The mean DPM/animal value for the vehicle control group was 313.

 

The SI values calculated for the substance concentrations 25, 50 and 100% were 2.3, 4.4 and 8.5 respectively.

 

These results indicate that the test substance could elicit an SI >=3. The data showed a dose-response and an EC3 value of 32.9% was calculated.

 

This conclusion should be taken with care, since a dose related increase in irritation of the ears was seen. It is known that irritation might stimulate the nodes, causing a false positive outcome of the local lymph node assay. Based on the laboratory experience, irritation might induce an SI up to approximately 4. The SI of 8.5 in this study was considered indicative for sensitisation. 

 

Based on these results:

- according to the recommendations made in the test guidelines, Sa03 would be regarded as skin sensitizer.

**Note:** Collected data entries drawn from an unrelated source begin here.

-- ==== Sys2Proof/Laws/Acts.lean ====
section
/-! SUPPORT. What one command can do, said once: every completed command is a chain of the acts of `Act`, and an act on one
channel's context is one of `ChanStep`. A property that each act keeps is kept by every command (`exec_acts`). -/

namespace Sys2Proof.Laws
open Sys2Proof.Machine Sys2Proof.Safety

/-- What one act does to one channel's context, its slot, params and pages apart, which no act but BIND and RELEASE
changes. Each constructor carries what the act's caller knows of the context before. -/
inductive ChanStep : Channel → Channel → Prop
  | transmit (ch : Channel) (probing : Bool) : ChanStep ch (chooseSample ch probing).channel
  | append (ch : Channel) (xs : List Sample) (h : ch.level + xs.length ≤ 320) :
      ChanStep ch (appendSamples ch xs).channel
  | receive (ch : Channel) (rx : Option Sample) : ChanStep ch (receiveStage ch rx)
  | update (ch : Channel) (x : Nat → Sample) (r : Sample) : ChanStep ch (echoUpdate ch x r)
  | countDown (ch : Channel) (hm : ch.echo.mode = .train) (h : ch.echo.trainCount - 1 ≠ 0) :
      ChanStep ch (countTraining ch)
  | expire (ch : Channel) (hm : ch.echo.mode = .train) (he : ch.echo.extension = none) :
      ChanStep ch (expiredTraining ch)
  | extend (ch : Channel) (n : Nat) (hm : ch.echo.mode = .train) (he : ch.echo.extension = some n) :
      ChanStep ch (takenExtension ch n)
  | counters (ch : Channel) (k : ChanCounters) : ChanStep ch { ch with counters := k }
  | apply (ch : Channel) (lag : Nat) : ChanStep ch (applyResult ch lag)
  | filter (ch : Channel) (rx r : Sample) : ChanStep ch (eqStage (powerStage ch rx r) r)
  | complete (ch : Channel) (k : ChanCounters) (h : ch.eq.outputs.length = ch.params.blockSize) :
      ChanStep ch { makeEntry (consumeSeq ch) (entryOf ch) with counters := k }
  | diverge (ch : Channel) : ChanStep ch (divergedChannel ch)
  | strikes (ch : Channel) (n : Nat) (h : n ≤ 2) : ChanStep ch (setStrikes ch n)
  | arms (ch : Channel) (e m : Arming) :
      ChanStep ch { ch with quality := { ch.quality with erleArm := e, mseArm := m } }
  | emptied (ch : Channel) : ChanStep ch (emptyBlock ch)
  | ended (ch : Channel) : ChanStep ch (endTurn ch)
  | drainTick (ch : Channel) : ChanStep ch { ch with drainCount := ch.drainCount + 1 }
  | halt (ch : Channel) (h : ch.state = .draining) (hp : ch.eq.pendingRefs = []) :
      ChanStep ch { ch with state := .halted }
  | expireRefs (ch : Channel) (k : ChanCounters) :
      ChanStep ch { ch with eq := { ch.eq with pendingRefs := [] }, counters := k }
  | matched (ch : Channel) (seq : Word) (erase : Bool) (refs : List Sample) :
      ChanStep ch (matchRef ch seq erase refs)
  | setEcho (ch : Channel) (mode : EchoMode) (count : Nat) (thenMode : EchoMode)
      (h : mode = .train ↔ 1 ≤ count) (hc : count ≤ 65535) (ht : thenMode ≠ .train ∨ thenMode = ch.echo.thenMode) :
      ChanStep ch (setEchoMode ch mode count thenMode)
  | setExt (ch : Channel) (n : Nat) (hm : ch.echo.mode = .train) (h : 1 ≤ n ∧ n ≤ 65535) :
      ChanStep ch (setExtension ch n)
  | delay (ch : Channel) (d : Nat) (zero : Bool) : ChanStep ch (setDelay ch d zero)
  | eqMode (ch : Channel) (mode : EqMode) (k : ChanCounters) :
      ChanStep ch
        { ch with
          eq := { ch.eq with mode := mode, pendingRefs := if mode = .bypass then [] else ch.eq.pendingRefs }
          counters := k }
  | cursor (ch : Channel) (set : TapSet) (taps : List Sample) (start count : Nat) (ht : tapsOf ch set = some taps)
      (h : start < taps.length) : ChanStep ch (moveCursor ch set taps.length start count)
  | taps (ch : Channel) (set : TapSet) (taps values : List Sample) (start : Nat) (ht : tapsOf ch set = some taps) :
      ChanStep ch (setTaps ch set (overwrite taps start values))
  | checkpoint (ch : Channel) : ChanStep ch (takeCheckpoint ch)
  | restore (ch : Channel) (k : Machine.Checkpoint) (h : ch.echo.checkpoint = some k) :
      ChanStep ch (loadCheckpoint ch k)

/-- What one act does to the state. -/
inductive Act : State → State → Prop
  | highway (s : State) (h : Highway) (hm : h.slotMap = s.highway.slotMap) : Act s { s with highway := h }
  | page (s : State) (a : Nat) (x : Sample) : Act s { s with pageMem := memWrite s.pageMem a x }
  | device (s : State) (d : DevCounters) : Act s { s with device := d }
  | chan (s : State) (c : ChanId) (x : Channel) (h : ChanStep (s.ch c) x) : Act s (s.setCh c x)
  | guarded (s : State) : Act s s.guardOpen
  | restarted (s : State) : Act s s.restartSurveys
  | raised (s : State) (b : Byte) (body : NoticeBody) (h : ∀ c : ChanId, b = chanByte c → (s.ch c).state ≠ .free) :
      Act s (s.raise b body)
  | link (s : State) (l : Link) (hq : s.link.requests.length ≤ 16 → l.requests.length ≤ 16)
      (hr : s.link.replies.length ≤ 16 → l.replies.length ≤ 16)
      (hd : s.link.dataQueue.length ≤ 64 → l.dataQueue.length ≤ 64)
      (hn : l.notices.Sublist s.link.notices) (hb : s.link.spiBits.length < 8 → l.spiBits.length < 8)
      (hx : ReceiverState s.link → ReceiverState l) : Act s { s with link := l }
  | unit (s : State) (i : Fin 4) (k k' : Correlator) (h : s.dsu.unit i = some k) (he : k'.entry = k.entry)
      (hk : UnitOk k → UnitOk k') : Act s (s.setUnit i (some k'))
  | queue (s : State) (e : SurveyEntry) (ho : (s.ch e.channel).state = .opened)
      (hn : (s.ch e.channel).survey = .noSurvey) (hl : LagsFit (s.ch e.channel).params.maxDelay e) :
      Act s (s.queueSurvey e)
  | surveyEnd (s : State) (c : ChanId) (i : Fin 4) (r : SurveyRecord) (hu : s.dsu.unitOf c = some i)
      (hf : (s.ch c).state ≠ .free) : Act s (s.endRunning c i r)
  | cancel (s : State) (c : ChanId) (r : SurveyRecord) (hr : cancelRecord s c = some r)
      (hf : (s.ch c).state ≠ .free) : Act s ((s.recordSurvey c r).withdrawSurvey c)
  | quiesce (s : State) (c : ChanId) (h : (s.ch c).state = .opened) :
      Act s ((s.cancelSurvey c).modCh c quiescedChannel)
  | bind (s : State) (c : ChanId) (sl : SlotId) (k : Nat) (hf : (s.ch c).state = .free) (hs : s.slotOwner sl = none)
      (ht : (s.profile k).taps ≤ s.freeTaps) (hp : (s.profile k).pagesNeeded ≤ s.freePages.length) :
      Act s (s.admitCall c sl (s.profile k))
  | release (s : State) (c : ChanId) (hf : (s.ch c).state ≠ .free) : Act s (s.release c)
  | reset (s : State) (revert : Bool) : Act s (s.resetPart revert)
  | powerUp (s : State) (low : Bool) : Act s (s.powerUp.setNrst low)
  | profile (s : State) (k : Nat) (p : Profile) (h : badField p = none) : Act s (s.setProfile k p)
  | lock (s : State) : Act s { s with lock := true }
  | snapshot (s : State) (n : Snapshot) : Act s { s with snapshot := n }
  | clear (s : State) : Act s s.clearCounters
  | choice (s : State) (n : Nat) : Act s { s with choice := n }

/-- A chain of acts. -/
abbrev Acts : State → State → Prop := Relation.ReflTransGen Act

/-- A chain of acts that leaves one channel's state and the reply queue's length as they were. -/
structure Kept (c : ChanId) (s t : State) : Prop where
  acts : Acts s t
  state : (t.ch c).state = (s.ch c).state
  replies : t.link.replies.length = s.link.replies.length

theorem Kept.refl (c : ChanId) (s : State) : Kept c s s := ⟨.refl, rfl, rfl⟩

theorem Kept.trans {c : ChanId} {s t u : State} (h : Kept c s t) (k : Kept c t u) : Kept c s u :=
  ⟨h.acts.trans k.acts, k.state.trans h.state, k.replies.trans h.replies⟩

theorem acts_chan {s : State} {c : ChanId} {f : Channel → Channel} (h : ChanStep (s.ch c) (f (s.ch c))) :
    Acts s (s.modCh c f) := .single (.chan s c _ h)

/-! ### What a channel step leaves alone -/

theorem chooseSample_frame (ch : Channel) (b : Bool) :
    (chooseSample ch b).channel.state = ch.state ∧ (chooseSample ch b).channel.slot = ch.slot
      ∧ (chooseSample ch b).channel.params = ch.params ∧ (chooseSample ch b).channel.pages = ch.pages
      ∧ (chooseSample ch b).channel.survey = ch.survey ∧ (chooseSample ch b).channel.echo = ch.echo
      ∧ (chooseSample ch b).channel.quality = ch.quality ∧ (chooseSample ch b).channel.cursors = ch.cursors
      ∧ (chooseSample ch b).channel.writeIndex = ch.writeIndex ∧ (chooseSample ch b).channel.heldRx = ch.heldRx := by
  unfold chooseSample chooseQueue
  split
  · simp [chooseProbe]
  · split <;> (try split) <;> (try split) <;> simp [starve, popSample]

/-- A step of a power estimator keeps it within 0..32767 (R10). -/
theorem powerStep_le (p : Nat) (v : Sample) (h : p ≤ 32767) : powerStep p v ≤ 32767 := by
  unfold powerStep
  omega

@[simp] theorem adaptFrom_length (e : Sample) (q : Nat) (x : Nat → Sample) (k : Nat) (l : List Sample) :
    (adaptFrom e q x k l).length = l.length := by
  induction l generalizing k with
  | nil => rfl
  | cons a l ih => simp [adaptFrom, ih]

/-- The update of a matched entry changes the eq taps, P_err and the error count alone (R137). -/
theorem applyErrors_frame (q : Nat) (ch : Channel) (ds ys : List Sample) (ps : List Nat) :
    ∃ (taps : List Sample) (pErr n : Nat), taps.length = ch.eq.taps.length
      ∧ (ch.quality.pErr ≤ 32767 → pErr ≤ 32767) ∧ (ch.quality.errorCount ≤ 64 → n ≤ 64) ∧
      applyErrors q ch ds ys ps =
        { ch with eq := { ch.eq with taps := taps }, quality := { ch.quality with pErr := pErr, errorCount := n } } := by
  have base : ∃ (taps : List Sample) (pErr n : Nat), taps.length = ch.eq.taps.length
      ∧ (ch.quality.pErr ≤ 32767 → pErr ≤ 32767) ∧ (ch.quality.errorCount ≤ 64 → n ≤ 64) ∧
      ch =
        { ch with eq := { ch.eq with taps := taps }, quality := { ch.quality with pErr := pErr, errorCount := n } } :=
    ⟨ch.eq.taps, ch.quality.pErr, ch.quality.errorCount, rfl, id, id, rfl⟩
  induction ds generalizing ch ys ps with
  | nil => simpa [applyErrors] using base
  | cons d ds ih =>
    cases ys with
    | nil => simpa [applyErrors] using base
    | cons y ys =>
      cases ps with
      | nil => simpa [applyErrors] using base
      | cons p ps =>
        obtain ⟨taps, pe, n, hl, hp, hn, h⟩ := ih (applyError q ch d y p) ys ps
          ⟨_, _, _, rfl, id, id, rfl⟩
        refine ⟨taps, pe, n, ?_, ?_, ?_, by rw [applyErrors, h]; rfl⟩
        · rw [hl]; simp [applyError]
        · exact fun hle => hp (powerStep_le _ _ hle)
        · exact fun _ => hn (by simp only [applyError, Config.errorsMeasured]; omega)

/-- A matched entry's own effect changes the eq taps, P_err, the error count and the counters alone (R136). -/
theorem consumeEntry_frame (ch : Channel) (e : PendingEntry) (erase : Bool) (refs : List Sample) :
    ∃ (taps : List Sample) (pErr n : Nat) (k : ChanCounters), taps.length = ch.eq.taps.length
      ∧ (ch.quality.pErr ≤ 32767 → pErr ≤ 32767) ∧ (ch.quality.errorCount ≤ 64 → n ≤ 64) ∧
      consumeEntry ch e erase refs =
        { ch with
          eq := { ch.eq with taps := taps }
          quality := { ch.quality with pErr := pErr, errorCount := n }
          counters := k } := by
  unfold consumeEntry
  split
  · exact ⟨ch.eq.taps, ch.quality.pErr, ch.quality.errorCount, _, rfl, id, id, rfl⟩
  · split
    · obtain ⟨taps, pe, n, hl, hp, hc, h⟩ :=
        applyErrors_frame (12 + eqShift ch) ch refs e.outputs e.positions
      exact ⟨taps, pe, n, { ch.counters with refsApplied := ch.counters.refsApplied + 1 }, hl, hp, hc, by rw [h]⟩
    · exact ⟨ch.eq.taps, ch.quality.pErr, ch.quality.errorCount, ch.counters, rfl, id, id, rfl⟩

/-- A match removes the entry and every older one, and changes the eq taps, P_err, the error count and the counters
besides (R136). -/
theorem matchRef_frame (ch : Channel) (seq : Word) (erase : Bool) (refs : List Sample) :
    ∃ (taps : List Sample) (pErr n : Nat) (k : ChanCounters) (newer : List PendingEntry),
      taps.length = ch.eq.taps.length ∧ (ch.quality.pErr ≤ 32767 → pErr ≤ 32767)
      ∧ (ch.quality.errorCount ≤ 64 → n ≤ 64) ∧ newer <:+ ch.eq.pendingRefs ∧
      matchRef ch seq erase refs =
        { ch with
          eq := { ch.eq with taps := taps, pendingRefs := newer }
          quality := { ch.quality with pErr := pErr, errorCount := n }
          counters := k } := by
  have hs : fromEntry seq ch.eq.pendingRefs <:+ ch.eq.pendingRefs := List.dropWhile_suffix _
  unfold matchRef
  split
  · exact ⟨ch.eq.taps, ch.quality.pErr, ch.quality.errorCount, ch.counters, _, rfl, id, id, List.suffix_rfl, rfl⟩
  · rename_i e newer hf
    have hn : newer <:+ ch.eq.pendingRefs := (List.suffix_cons e newer).trans (hf ▸ hs)
    obtain ⟨taps, pe, n, k, hl, hp, hc, h⟩ := consumeEntry_frame
      { ch with
        eq := { ch.eq with pendingRefs := newer }
        counters :=
          { ch.counters with
            refsMissed :=
              ch.counters.refsMissed + BitVec.ofNat 32 (olderEntries seq ch.eq.pendingRefs).length } }
      e erase refs
    exact ⟨taps, pe, n, k, newer, hl, hp, hc, hn, h⟩

/-- A channel step keeps the channel's slot, params, pages, survey and cursors' channel, and whether it is FREE. -/
theorem ChanStep.frame {ch x : Channel} (h : ChanStep ch x) :
    (x.state = .free ↔ ch.state = .free) ∧ x.slot = ch.slot ∧ x.params = ch.params ∧ x.pages = ch.pages
      ∧ x.survey = ch.survey := by
  cases h with
  | transmit b => have := chooseSample_frame ch b; simp [this]
  | append xs h => simp [appendSamples]
  | receive rx => unfold receiveStage; split <;> simp [slipChannel, countSlipTurn]
  | update x r => unfold echoUpdate; split <;> simp
  | countDown => simp [countTraining]
  | expire => unfold expiredTraining; dsimp only; split <;> simp [takeCheckpoint]
  | extend => simp [takenExtension]
  | counters => simp
  | apply => simp [applyResult]
  | filter => simp [eqStage, powerStage]
  | complete => unfold makeEntry; split <;> simp [consumeSeq]
  | diverge => unfold divergedChannel; dsimp only; split <;> simp [loadCheckpoint]
  | strikes => simp [setStrikes]
  | arms => simp
  | emptied => simp [emptyBlock]
  | ended => simp [endTurn]
  | drainTick => simp
  | halt h => simp [h]
  | expireRefs => simp
  | matched seq erase refs =>
    obtain ⟨_, _, _, _, _, _, _, _, _, h⟩ := matchRef_frame ch seq erase refs
    rw [h]; simp
  | setEcho => simp [setEchoMode]
  | setExt => simp [setExtension]
  | delay => simp [setDelay]
  | eqMode => simp
  | cursor => simp [moveCursor, setCursor]
  | taps set taps values start ht => cases set <;> simp [setTaps]
  | checkpoint => simp [takeCheckpoint]
  | restore => simp [loadCheckpoint]

end Sys2Proof.Laws
end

- according to the Globally Harmonized System of Classification and Labelling of Chemicals (GHS) of the United Nations (New York and Geneva, 2003), Sa03 should be classified as skin sensitizer (Category 1).

- according to the ECETOC classification scheme for potency, Sa03 would be regarded as weak skin sensitizer.

- according to the CLP Regulation (CE) 1272/2008, Sa03 should be classified as Skin Sens. 1B.